Automotive display or camera systems typically require serializers and deserializers (SerDes) for data transmission. When using automotive SerDes protocols, it is important to design for protection from ESD strikes to the IEC 61000-4-2 or ISO 10605 standards since these protocols have external connectors. When the cabling is connected to these external connectors, the built-up charge on the cables can possibly cause a high-voltage ESD strike. ESD strikes without adequate protection could lead to catastrophic system failures. ESD diodes are a very efficient and robust way of protecting the systems. In the event of an ESD strike, the ESD diode breaks down and creates a low impedance path that limits the peak voltage and current by diverting the current flow to ground, thereby protecting the ICs in the signal chain. However, to ensure adequate protection, it is important to understand how to properly select and place an ESD diode.

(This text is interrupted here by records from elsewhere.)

-- ==== Sys2Proof/Machine/Perm.lean ====
section
/-! DEFINITION. Permutations and moves, reductions, VQNORM, VDOT4 and streams (spec/05_vector_ops.md R117–R120,
spec/06_matrix_ops.md R146, spec/12_control_ops.md R285, R286). Of these only VID, VSPLAT and VDOT4 take up at vresume (R102,
R146); the others execute whole. -/

namespace Sys2Proof.Machine

/-- The frame of an instruction that ignores vresume (R31). -/
def Hart.frame0 (h : Hart) (lat : Lat) (m : Option MaskBits) (d : VR) (rt : Tag) (pair : Bool) (op : Nat → Nat) : Hart :=
  ({ h with vresume := 0 } : Hart).frame lat m d rt pair 0 fun e => (op e, 0)

/-- A whole element of an operand: a slot, or a pair element (R32). -/
def Opd.el (o : Opd) (pair : Bool) (e : Nat) : Nat :=
  match o with
  | .reg lo hi => elem pair lo hi e
  | .imm p => p

/-! ## VPERM (R117, R118) -/

/-- A permutation of the elements of one register or pair: `src e` is the element of the source that goes to `e`, none for zero
bits; `act` the active elements; `occ` chimes are its occupancy (R122). -/
def permute (hd : Hdr) (m : Option MR) (d a : VR) (more : List VR) (xr : List Reg) (accept : Fmt → Bool) (ok : State → Bool) (lat occ : Nat)
    (act : Hart → Option MaskBits) (src : Hart → Nat → Option Nat) (s : State) : Out :=
  issue { cls := 17, hdr := some hd, mr := m.toList, vr := opRegs (s.me.fmt a) a ++ more, vw := opRegs (s.me.fmt a) d, xr := xr } noIll
    (fun s => ewFmt accept (some d) a none none s && ok s)
    (finishL hd fun h =>
      let f := (h.fmt a).getD .i32
      let x := h.opd false a
      let from_ := src h
      (h.frame0 (.fixed lat lat) (act h) d (h.rv a).tag f.pair fun e =>
        match from_ e with
        | some i => x.el f.pair i
        | none => 0).occupy (occ * h.chime)) s

/-- A slide accepts the formats of R117 and MASKIMG. -/
def slideFmt (f : Fmt) : Bool := bitFmt f || f == .mimg

/-- The active elements of a mask from an index up, below vl. -/
def activeFrom (h : Hart) (m : Option MR) (a : Nat) : Option MaskBits :=
  let em := h.emask m
  some (mbuild h.vl fun e => activeAt em e && a ≤ e)

/-- VSLIDEUP (R117): elements below the amount are treated as masked off. -/
def execVslideup (hd : Hdr) (m : Option MR) (d a : VR) (n : Src) (s : State) : Out :=
  permute hd m d a [] (srcX n) slideFmt anyFmt 4 1 (fun h => activeFrom h m (srcCount h n)) (fun h e => some (e - srcCount h n)) s

/-- VSLIDEDN (R117). -/
def execVslidedn (hd : Hdr) (m : Option MR) (d a : VR) (n : Src) (s : State) : Out :=
  permute hd m d a [] (srcX n) slideFmt anyFmt 4 1 (fun h => h.emask m)
    (fun h e => if e + srcCount h n < h.vl then some (e + srcCount h n) else none) s
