-- ==== Sys2Proof/Machine/LoadStore.lean ====
section
/-! DEFINITION. Scalar memory, atomics, reduction updates, fences and cache operations, vector loads and stores
(spec/09_memory_ops.md R188–R210, spec/08_ordering.md R166, R174–R182). -/

namespace Sys2Proof.Machine

/-! ## Scalar loads and stores (R192) -/

/-- A scalar memory instruction's failed access: the freeze leaves vresume alone. -/
def memFail (c : Cause) (a : Nat) (s : State) : Out := stopAt c (BitVec.ofNat 64 a) none s

/-- The address of a scalar access (R192). -/
def scalarAddr (h : Hart) (a : Reg) (i : BitVec 15) : Nat := (h.rx a + i.signExtend 64).toNat

/-- A load of a hart from a line reaches beyond its core's L1 (R290). -/
def beyondL1 (s : State) (pol : Nat) (a : Nat) : Bool :=
  !inWindow a && (pol != 0 || !s.l1.any fun l => l.core == s.me.core && l.asid == asidOf s.me.aspace && l.line == a / 64)

/-- A scalar result that lands later (R289), awaited unless it goes to x0: one request is outstanding for it (R191). -/
def Hart.awaitX (h : Hart) (d : Reg) (beyond : Bool) (late : Option Late) : Hart :=
  { h with landing := if d = 0 then h.landing else h.landing ++ [{ vregs := [], masks := [], xregs := [d], reqs := 1, beyond := beyond, late := late }] }

/-- A scalar load of `n` bytes; a load into x0 is performed and its value discarded. -/
def scalarLoad (n : Nat) (signed : Bool) (d a : Reg) (i : BitVec 15) (s : State) : Out :=
  issue { cls := 0, xr := [a], xw := [d], acc := some false } noIll anyFmt (fun s =>
    let va := scalarAddr s.me a i
    let far := beyondL1 s 0 va
    match loadAcc s s.cur false 0 va n n with
    | .bad c => memFail c va s
    | .owned s => ownedWait s
    | .ok s b =>
      let w : Word := if signed then BitVec.ofInt 64 (sint (8 * n) (natOf b)) else BitVec.ofNat 64 (natOf b)
      finish (fun h => ((h.accessed false [(va, n)]).wx d w).awaitX d far
        (some { vec := false, asid := asidOf h.aspace, x := some (d, n, signed, va) })) s) s

/-- LB (R192). -/
def execLb (d a : Reg) (i : BitVec 15) (s : State) : Out := scalarLoad 1 true d a i s
/-- LH (R192). -/
def execLh (d a : Reg) (i : BitVec 15) (s : State) : Out := scalarLoad 2 true d a i s
/-- LW (R192). -/
def execLw (d a : Reg) (i : BitVec 15) (s : State) : Out := scalarLoad 4 true d a i s
/-- LD (R192). -/
def execLd (d a : Reg) (i : BitVec 15) (s : State) : Out := scalarLoad 8 true d a i s
/-- LBU (R192). -/
def execLbu (d a : Reg) (i : BitVec 15) (s : State) : Out := scalarLoad 1 false d a i s
/-- LHU (R192). -/
def execLhu (d a : Reg) (i : BitVec 15) (s : State) : Out := scalarLoad 2 false d a i s
/-- LWU (R192). -/
def execLwu (d a : Reg) (i : BitVec 15) (s : State) : Out := scalarLoad 4 false d a i s
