/-- SWAP_LINE_MOVE (R329): the next line moves, or an uncorrectable error in it stops the pair before it. The pair's units are places of the
memory, as the steering of the pairs before it leaves them, so that no access changes its value. (DEDUCED, assumption 84) -/
def execSwapLineMove (bad : Bool) (s : State) : Out :=
  match s.swap.running with
  | none => .refused .notEnabled
  | some d =>
    let i := s.swap.next
    let a := d.near + 64 * i
    let b := d.far + 64 * i
    let s := dropPlace (dropPlace s a) b
    let reads := if d.move then (if d.toNear then [b] else [a]) else [a, b]
    let stopNow : Bool := bad || reads.any fun x => s.bad.contains (x / 64)
    if stopNow then
      .next (logError { s with swap := { s.swap with running := none, stopped := true, stopLine := i } } 2 .swap 0 false (d.near + 64 * i))
    else
      let x := memRead s.mem a 64
      let y := memRead s.mem b 64
      let mem := if !d.move then memWrite (memWrite s.mem a y) b x else if d.toNear then memWrite s.mem a y else memWrite s.mem b x
      let gone := if !d.move then [] else if d.toNear then [a / 64] else [b / 64]
      let slots := match tget s.swap.slots d.slot with
        | some r => tput s.swap.slots d.slot { r with moved := r.moved ||| BitVec.ofNat 1024 (2 ^ i) }
        | none => s.swap.slots
      let last : Bool := i == 1023
      let s := { s with mem := mem, bad := s.bad.filter fun n => !gone.contains n, swap := { s.swap with slots := slots, next := i + 1, running := if last then none else some d } }
      .next (if last then signal s 0 else s)

/-- REDIRECT_CLEAR (R412, R330); the slot of the running pair is kept. -/
def execRedirectClear (v : Word) (s : State) : Out :=
  hostWrite (fun s =>
    let n := bits v.toNat 5 0
    if (s.swap.running.map fun d => d.slot == n).getD false then .next s
    else .next { s with swap := { s.swap with slots := tdel s.swap.slots n } }) s

end Sys2Proof.Machine
end

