/-- R355–R361: the mend instructions complete: FRZNEXT takes the oldest event, FRZRD, FRZRDV, FRZWR and FRZWRV read and write the registers
of the frozen hart of a valid handle, FRZGO resumes it, FRZEND ends its work, and FRZBAR arrives for it; an invalid handle gives status 1 of
FRZWR, FRZGO, FRZEND and FRZBAR and freezes FRZRD, FRZRDV and FRZWRV with ILLEGAL_OP. -/
def Obligations.MendInstructions : Prop := ∀ (s : State) (d a b : Reg) (v : VR) (u i : Nat) (r : FrzRecord),
  let h := s.me
  let c := h.ctx
  let mend (xr xw : List Reg) (vr vw : List VR) : Bool := canIssue { cls := 7, priv := true, xr := xr, xw := xw, vr := vr, vw := vw } s
  let t := s.hart u
  let sel := (h.rx b).toNat
  let gives (o : Out) (q : State) (w : Word) : Prop := o = .next (q.setMe (q.me.wx d w).done)
  (mend [] [d] [] [] = true →
    ((∀ e ∈ (s.ctx c).events, e.taken = true ∨ e.handle = 0) → WritesX s d 0 (exec (.frznext d) s))
    ∧ (∀ k e, findIdx (fun e => !e.taken && e.handle != 0) (s.ctx c).events = some k → (s.ctx c).events[k]? = some e →
      let q := dispatchEntry s c k
      ((s.hart e.hart).place.isSome = true →
        gives (exec (.frznext d) s) (holdCrew (q.modCtx c fun x => { x with
          handles := x.handles ++ [{ value := e.handle, hart := e.hart, owner := q.cur }] }) e.hart) e.handle)
      ∧ ((s.hart e.hart).place = none → let w := (s.hart e.hart).crew
        exec (.frznext d) s = ownedWait (s.setCrew w { (s.crew w) with wanted := true }))))
  ∧ (handled s (h.rx a) = some (u, r) →
    (mend [a, b] [d] [] [] = true →
      (∀ w, selector (h.rx b) = some (sel / 4096, sel % 4096) → frozenRead s u r (sel / 4096, sel % 4096) = some w →
        t.hazards (selProf (sel / 4096, sel % 4096) false) [] = [] → WritesX s d w (exec (.frzrd d a b) s))
      ∧ (h.rx b = 0 → drainWaits s s.cur (agentStores true true) = false →
        exec (.frzgo d a b) s = .next (resume ((releaseHandle (drainAll s s.cur) c (h.rx a)).modMe fun h => (h.wx d 0).done) u))
      ∧ (sel < t.kern.barriers → let bar := (s.crew t.crew).bar sel
        let p := performAt s u bar.scope.val true true true true
        (bar.scope ≠ 0 → drainWaits s u (fun _ => true) = false) → (bar.scope = 3 → (p.hart u).hostLines = []) →
        gives (exec (.frzbar d a b) s) (arriveAt (p.modHart u fun h => h.setToken sel (some bar.phase)) t.crew sel (some t.rank)) 0))
    ∧ (mend [d, a, b] [d] [] [] = true → i < 32 → sel = 4096 + i → t.hazards (selProf (1, i) true) [] = [] →
      gives (exec (.frzwr d a b) s) (s.setHart u (t.wx (Fin.ofNat 32 i) (h.rx d))) 0)
    ∧ (mend [a, b] [] [] [v] = true → (i < 32 → sel = 3 * 4096 + i → t.hazards (selProf (3, i) false) [] = [] →
        exec (.frzrdv v a b) s = .next (s.setMe (h.wvSb v (t.rv (Fin.ofNat 32 i))).done))
      ∧ (i < 16 → sel = 4 * 4096 + i → t.hazards (selProf (4, i) false) [] = [] →
        exec (.frzrdv v a b) s = .next (s.setMe (h.wvSb v (maskImage 1024 (t.rm (Fin.ofNat 16 i)))).done)))
    ∧ (mend [a, b] [] [v] [] = true → (i < 32 → sel = 3 * 4096 + i → tagAllowed t (h.srcV false v).tag = true → t.hazards (selProf (3, i) true) [] = [] →
        let q := s.setHart u (t.wvSb (Fin.ofNat 32 i) (h.srcV false v))
        exec (.frzwrv v a b) s = .next (q.setMe q.me.done))
      ∧ (i < 16 → sel = 4 * 4096 + i → (h.srcV false v).tag = tagOf .mimg → t.hazards (selProf (4, i) true) [] = [] →
        let q := s.setHart u (t.wmSb (Fin.ofNat 16 i) (imageMask (h.srcV false v)))
        exec (.frzwrv v a b) s = .next (q.setMe q.me.done)))
    ∧ (mend [a] [d] [] [] = true → drainWaits s s.cur (agentStores true true) = false →
      exec (.frzend d a) s = .next (killHart ((releaseHandle (drainAll s s.cur) c (h.rx a)).modMe fun h =>
        (h.wx d (if t.role = .strip ∧ t.kern.versioned then Hart.taskWord s t else 0)).done) u)))
  ∧ (handled s (h.rx a) = none →
    let ill (o : Out) : Prop := o = stopAt .illegalOp h.pc (some 0) s
    (mend [a] [d] [] [] = true → WritesX s d 1 (exec (.frzend d a) s))
    ∧ (mend [a, b] [d] [] [] = true → WritesX s d 1 (exec (.frzgo d a b) s) ∧ WritesX s d 1 (exec (.frzbar d a b) s) ∧ ill (exec (.frzrd d a b) s))
    ∧ (mend [d, a, b] [d] [] [] = true → WritesX s d 1 (exec (.frzwr d a b) s))
    ∧ (mend [a, b] [] [] [v] = true → ill (exec (.frzrdv v a b) s)) ∧ (mend [a, b] [] [v] [] = true → ill (exec (.frzwrv v a b) s)))

/-! ## Events: launches and residency (spec/11_scheduling.md, spec/18_recovery.md) -/

/-- R244: a store to a launch port of a record address enqueues a launch while fewer than 64 wait; one that finds 64 waiting, or of 0 or of a
value that is not 64-byte aligned, sets the overflow bit and enqueues nothing; bit 63 of the queue register clears that bit. R376, R377: the
port of a context that is contained or about to be enqueues nothing either. -/
def Claim.LaunchPort : Prop := ∀ (s : State) (c : Nat) (v : Word) (k : Context), hostReady s = true → tget s.ctxs c = some k →
  (k.contained = false → k.containing = false →
    (v ≠ 0 → v.toNat % 64 = 0 → k.portWaiting < 64 →
      exec (.launchPortStore c v) s = .next (s.setCtx c { k with
        launches := k.launches ++ [{ record := v.toNat, aspace := k.aspace }], portCount := (k.portCount + 1) % 2 ^ 32 }))
    ∧ (v = 0 ∨ v.toNat % 64 ≠ 0 ∨ 64 ≤ k.portWaiting → exec (.launchPortStore c v) s = .next (s.setCtx c { k with overflow := true })))
  ∧ (k.contained = true ∨ k.containing = true → exec (.launchPortStore c v) s = .next (s.setCtx c { k with overflow := true }))
  ∧ (v.getLsbD 63 = true → exec (.launchQueueClear c v) s = .next (s.setCtx c { k with overflow := false }))
  ∧ (v.getLsbD 63 = false → exec (.launchQueueClear c v) s = .next s)

/-- R236, R243, R251: a context's oldest launch is processed: a record that cannot be read is rejected and counted as an unwritten status; a
port launch whose record, header and values pass every check is accepted. A farm whose strips or crews have all ended, with no store to
host memory awaited, ends. -/
def Obligations.FarmsStartAndEnd : Prop := ∀ (s : State) (c : Nat) (l : Launch) (rest : List Launch),
  (s.ctx c).launches = l :: rest → (s.ctx c).contained = false → (s.ctx c).containing = false →
  let s1 := s.modCtx c fun k => { k with launches := rest }
  (hubRead s1 l.aspace l.record 160 = .fail → l.hart = none → l.queue = none →
    ∃ t, exec (.launchProcess c) s = .next t ∧ (t.ctx c).launches = rest ∧ (t.ctx c).unwritten = ((s.ctx c).unwritten + 1) % 2 ^ 32
      ∧ (t.ctx c).unwCode = 0x14 ∧ (t.ctx c).unwStep1 = true ∧ t.farms = s.farms ∧ SameMem s t)
  ∧ (∀ s2 b s3 k kern s4 bank, hubRead s1 l.aspace l.record 160 = .ok s2 b → l.queue = none →
    let r : Rec := { addr := l.record, bytes := b }
    r.bad r.levels = false → readHeader s2 l.aspace r.kernel false = .ok s3 k → k.major = 3 → k.minor ≤ 2 → effective r k 0 = some kern →
    capacity s3 c kern = true → readBank s3 l r kern = .ok s4 bank →
    (bit r.control 11 = true → (s4.ctx c).recordOn = true → ∀ p ∈ regionLines (s4.ctx c), isOwned s4 (asidOf (s4.ctx c).aspace) p = false) → (r.crewMode = true ∨ r.order ≠ 3) →
    exec (.launchProcess c) s = .next (acceptFarm s4 c l r kern k false r.levels (bankWords bank) []))
  ∧ ∀ f x, s.farm? c f = some x → (x.code = .accepted ∨ x.code = .held) → x.finished = true →
    x.quiet s = true → exec (.farmEnd c f) s = .next (endFarm s x)

/-- R265–R268: the registers of an assigned hive queue: a binding of 0 unbinds and discards the tokens, a control write with a legal value sets
it and clears the refused bit, any other sets that bit; the oldest waiting block is appended once there is room, and fires when it reaches the
threshold, unless the timer has fired in that hub cycle; an expired timer fires. That a binding or a control write fires for tokens that are
there already is the model's choice (assumption 83), and a bound record that cannot be read counts no constant words (assumption 40). -/
def Claim.HiveQueues : Prop := ∀ (s : State) (c q : Nat) (v : Word) (h : Hive), tget s.hives q = some h → h.ctx = c →
  (hostReady s = true →
    (v ≠ 0 → let t := { s with hives := tput s.hives q { h with binding := v } }
      exec (.hiveBindingWrite c q v) s = .next (if h.binding = 0 ∧ (h.due = true ∨ h.threshold ≤ h.tokens.length) then hiveLaunch t q true else t))
    ∧ (v = 0 → ∃ t, exec (.hiveBindingWrite c q v) s = .next t ∧ ∃ g, tget t.hives q = some g ∧ g.binding = 0 ∧ g.tokens = [] ∧ g.control = h.control ∧ t.mem = s.mem)
    ∧ (let n := bits v.toNat 12 0
      let put (g : Hive) : State := { s with hives := tput s.hives q g }
      exec (.hiveControlWrite c q v) s = .next (
        if bits v.toNat 63 48 ≠ 0 ∨ n = 0 ∨ 4096 < n ∨ bits v.toNat 15 13 = 0 ∨ 4096 < boundConsts s h + 1 + n then put { h with refused := true }
        else if n ≤ h.tokens.length ∧ (h.due = true ∨ h.threshold = 0 ∨ h.tokens.length < h.threshold) then
          hiveLaunch (put { h with control := v, refused := false }) q true
        else put { h with control := v, refused := false })))
  ∧ (∀ b rest, h.pending = b :: rest → h.tokens.length + b.length ≤ 4096 →
    let g : Hive := { h with pending := rest, tokens := h.tokens ++ b, pushed := h.pushed + b.length, timer := if h.tokens = [] then some s.hub else h.timer }
    let w := ringTokens { s with hives := tput s.hives q g } (s.ctx h.ctx) h.ring.toNat h.pushed b
    (h.threshold ≤ h.tokens.length ∨ g.tokens.length < h.threshold → exec (.tokenBlockAppend q) s = .next w)
      ∧ (h.tokens.length < h.threshold → h.threshold ≤ g.tokens.length → exec (.tokenBlockAppend q) s = .next (if h.timerAt = some s.hub then w else hiveLaunch w q true)))
  ∧ (∀ n, h.timer = some n → h.limit ≠ 0 → h.due = false → n + h.limit ≤ s.hub →
    exec (.hiveTimerExpiry q) s = .next (hiveLaunch { s with hives := tput s.hives q { h with due := true, timerAt := some s.hub } } q true))

/-- The launch port and the hive-queue registers and events (all of the claims named). -/
def Obligations.LaunchPortsAndHiveQueues : Prop := Claim.LaunchPort ∧ Claim.HiveQueues
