theorem divU_eq_udiv {x y : Word} (h : y ≠ 0) : divU x y = x / y := by
  rw [divU, if_neg h, ← BitVec.toNat_udiv, BitVec.ofNat_toNat, BitVec.setWidth_eq]

theorem remU_eq_umod {x y : Word} (h : y ≠ 0) : remU x y = x % y := by
  rw [remU, if_neg h, ← BitVec.toNat_umod, BitVec.ofNat_toNat, BitVec.setWidth_eq]

theorem div_by_zero (x : Word) : divS x 0 = BitVec.allOnes 64 ∧ remS x 0 = x ∧ divU x 0 = BitVec.allOnes 64 ∧ remU x 0 = x :=
  ⟨rfl, rfl, rfl, rfl⟩

theorem div_intMin_neg_one : divS (BitVec.intMin 64) (BitVec.allOnes 64) = BitVec.intMin 64 ∧ remS (BitVec.intMin 64) (BitVec.allOnes 64) = 0 := by
  decide

theorem tmod_nonpos_of_nonpos {a : Int} (b : Int) (h : a ≤ 0) : a.tmod b ≤ 0 := by
  have := Int.tmod_nonneg b (a := -a) (by omega)
  rw [Int.neg_tmod] at this
  omega

/-- R151 where the quotient fits: xa = q × xb + r with a remainder smaller than the divisor and of the dividend's sign. -/
theorem divS_remS {x y : Word} (hy : y ≠ 0) (h : ¬ (x = BitVec.intMin 64 ∧ y = BitVec.allOnes 64)) :
    x.toInt = (divS x y).toInt * y.toInt + (remS x y).toInt ∧ (remS x y).toInt.natAbs < y.toInt.natAbs
      ∧ ((remS x y).toInt < 0 → x.toInt < 0) ∧ (0 < (remS x y).toInt → 0 < x.toInt) := by
  have hq : (divS x y).toInt = x.toInt.tdiv y.toInt := by
    rw [divS_eq_sdiv hy]
    exact BitVec.toInt_sdiv_of_ne_or_ne x y (by rw [BitVec.neg_one_eq_allOnes]; exact not_and_or.1 h)
  have hr : (remS x y).toInt = x.toInt.tmod y.toInt := by rw [remS_eq_srem hy, BitVec.toInt_srem]
  have hy0 : y.toInt ≠ 0 := fun e => hy (BitVec.eq_of_toInt_eq e)
  rw [hq, hr]
  refine ⟨(Int.tdiv_mul_add_tmod _ _).symm, ?_, fun hn => ?_, fun hp => ?_⟩
  · rw [Int.natAbs_tmod]
    exact Nat.mod_lt _ (Int.natAbs_pos.2 hy0)
  · by_contra hx
    have := Int.tmod_nonneg y.toInt (a := x.toInt) (by omega)
    omega
  · by_contra hx
    have := tmod_nonpos_of_nonpos y.toInt (a := x.toInt) (by omega)
    omega

theorem divU_remU {x y : Word} (hy : y ≠ 0) : x.toNat = (divU x y).toNat * y.toNat + (remU x y).toNat ∧ (remU x y).toNat < y.toNat := by
  have hy0 : y.toNat ≠ 0 := fun e => hy (BitVec.eq_of_toNat_eq e)
  rw [divU_eq_udiv hy, remU_eq_umod hy, BitVec.toNat_udiv, BitVec.toNat_umod]
  exact ⟨(Nat.div_add_mod' _ _).symm, Nat.mod_lt _ (Nat.pos_of_ne_zero hy0)⟩

/-! ## Immediates (R152, R154) -/

theorem upper_eq_ofInt (u : BitVec 20) : upper u = BitVec.ofInt 64 (u.toInt * 4096) := by
  rw [upper, BitVec.shiftLeft_eq_mul_twoPow, BitVec.ofInt_mul]
  rfl

end Sys2Proof.Machine
end

section
/-! SUPPORT. The words of majors 0x01 to 0x0A (R150, R152, R153, R154). -/

namespace Sys2Proof
open Machine

theorem raw32_packR_alu (n : Nat) (b a d : Reg) (h : n < 1024) : raw32 (packR 1 n b a d) = decAlu n d a b := by
  have hm := packR_maj 1 n b a d (by decide)
  simp only [raw32, hm, packR_fn 1 n b a d (by decide) h, packR_xd 1 n b a d (by decide), packR_xa 1 n b a d (by decide),
    packR_xb 1 n b a d (by decide)]

theorem decode32_alu {n : Nat} {b a d : Reg} {i : Instr} (hn : n < 1024) (h : decAlu n d a b = some i) (hw : i.wf = true) :
    decode32 (packR 1 n b a d) = .ok i :=
  decode32_of (by rw [packR_maj _ _ _ _ _ (by decide)]; rfl) ((raw32_packR_alu n b a d hn).trans h) hw

theorem decode32_alu_reserved {n : Nat} {b a d : Reg} (hn : n < 1024) (h : decAlu n d a b = none) :
    decode32 (packR 1 n b a d) = .error (.reservedField false) := by
  have hm := packR_maj 1 n b a d (by decide)
  rw [decode32_no (by rw [hm]; rfl) ((raw32_packR_alu n b a d hn).trans h), hm]
  rfl

theorem decAlu_of_ge (n : Nat) (d a b : Reg) (h : 24 ≤ n) : decAlu n d a b = none := by
  obtain ⟨k, rfl⟩ := Nat.exists_eq_add_of_le' h
  rfl

theorem decAlu_count_xb {n : Nat} (d a : Reg) {b : Reg} (hb : b ≠ 0) (h : 21 ≤ n) (hn : n < 24) : decAlu n d a b = none := by
  have : n = 21 ∨ n = 22 ∨ n = 23 := by omega
  obtain rfl | rfl | rfl := this <;> simp [decAlu, need, hb]

/-- A word of layout SI whose major reads as an instruction of the core decodes to it. -/
theorem decode32_packI {m : Nat} {i : BitVec 15} {a d : Reg} {j : Instr} (hm : m < 64) (hj : major32 m = true)
    (h : raw32 (packI m i a d) = some j) (hw : j.wf = true) : decode32 (packI m i a d) = .ok j :=
  decode32_of (by rw [packI_maj m i a d hm]; exact hj) h hw

theorem raw32_packI_shift (i : BitVec 15) (a d : Reg) : raw32 (packI 8 i a d) = decShi i.toNat d a := by
  have hm := packI_maj 8 i a d (by decide)
  simp only [raw32, hm, packI_imm 8 i a d (by decide), packI_xd 8 i a d (by decide), packI_xa 8 i a d (by decide)]

theorem decode32_immediate (i : BitVec 15) (a d : Reg) :
    decode32 (packI 2 i a d) = .ok (.addi d a i) ∧ decode32 (packI 3 i a d) = .ok (.andi d a i) ∧ decode32 (packI 4 i a d) = .ok (.ori d a i)
      ∧ decode32 (packI 5 i a d) = .ok (.xori d a i) ∧ decode32 (packI 6 i a d) = .ok (.slti d a i)
      ∧ decode32 (packI 7 i a d) = .ok (.sltiu d a i) := by
  have hm {m} (h : m < 64) := packI_maj m i a d h
  have hi {m} (h : m < 64) := packI_imm m i a d h
  have hd {m} (h : m < 64) := packI_xd m i a d h
  have ha {m} (h : m < 64) := packI_xa m i a d h
  refine ⟨?_, ?_, ?_, ?_, ?_, ?_⟩
  all_goals exact decode32_packI (by decide) rfl (by simp [raw32, hm, hi, hd, ha]) rfl

theorem decode32_shift {i : BitVec 15} {a d : Reg} {j : Instr} (h : decShi i.toNat d a = some j) (hw : j.wf = true) :
    decode32 (packI 8 i a d) = .ok j :=
  decode32_packI (by decide) rfl ((raw32_packI_shift i a d).trans h) hw

theorem decShi_of_ge (i : Nat) (d a : Reg) (h : 3 ≤ i / 64) : decShi i d a = none := by
  obtain ⟨k, hk⟩ := Nat.exists_eq_add_of_le' h
  rw [decShi, hk]
  rfl

theorem decode32_shift_reserved {i : BitVec 15} (a d : Reg) (h : 3 ≤ i.toNat / 64) :
    decode32 (packI 8 i a d) = .error (.reservedField false) := by
  have hm := packI_maj 8 i a d (by decide)
  rw [decode32_no (by rw [hm]; rfl) ((raw32_packI_shift i a d).trans (decShi_of_ge _ d a h)), hm]
  rfl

At a high level, automotive SerDes applications consist of 3 main sections: a serializer, a deserializer, and the cabling connecting the serializer and the deserializer. The cabling in the middle is where ESD events are most likely to occur. The cabling connects the DOUT pins on the serializer side to the RIN pins on the deserializer side. This cabling comes in different configurations; some of them could be: coax, twisted pair, or star quad. Along with the different types of cabling, the signaling comes in the form of single ended or differential.
When using an ESD diode, do not allow the normal operating voltage levels across the line it is protecting to exceed the VRWM of the diode; otherwise, the diode will fail and short the signal to ground. In some automotive SerDes applications, there could be a DC bias across the bus that powers the downstream circuitry. For example, a serializer datasheet might state that the max bus voltage on the output pin is around 2 V, but in ADAS applications using power over coax (PoC), the DC bias can increase the common-mode voltage of the bus up to 9 V. One possible solution to this issue would be to select an ESD diode with a higher VRWM that can handle the additional DC bias. However, having a higher VRWM will result in a higher clamping voltage, which means the output pins of the serializer are more likely to be damaged during an ESD event.
In automotive SerDes applications, there is an AC coupling capacitor at the end of each bus line, near the pins of the device. An alternative ESD solution for automotive SerDes applications with an additional DC bias, like PoC, is to place the diode on the SerDes side of the AC coupling cap. In this configuration, the capacitor will be able to filter out the DC bias and lower the voltage back down to normal levels. If there is no DC bias, place the diode as close to the external connector as possible.
One final aspect to consider is the internal ESD protection circuitry the SerDes devices have. According to the SEED method, the on-chip ESD cell and any external ESD protection, such as a diode, are combined together to give you the total system-level ESD robustness. However, with some automotive SerDes devices, the internal protection circuitry might start conducting before the external diode during an ESD event. This lowers the overall ESD rating of your system since the diode does not conduct. To ensure the diode conducts first during an ESD event and improves the ESD rating of your system, an isolating series resistor might be needed between the ESD source and the DUT pin. A typical value for an isolating resistance in these applications is about 2-3 Ohms. To determine whether or not an additional resistor is needed, check the pin & bond wire resistance of the SerDes device, the trace resistance on the board, and any other resistive components like common-mode chokes to determine if the total resistance between the diode and the IC equals the minimum required isolation value. Refer to Figure 1-2 and Figure 1-3 for more details.
Automotive SerDes applications require high signal speeds, so keeping the line capacitance of the ESD diodes very low is important to maintaining signal integrity. The diodes also must have good IEC-61000-4-2 ratings and low clamping voltages. TI offers two ESD devices that protect automotive SerDes applications and other high-speed applications such as USB 3.2 very well. TPD1E01B04-Q1 can support signals up to 20 Gbps, and TPD4E02B04-Q1 can support signals up to 10 Gbps. Refer to Table 1-1 for more details.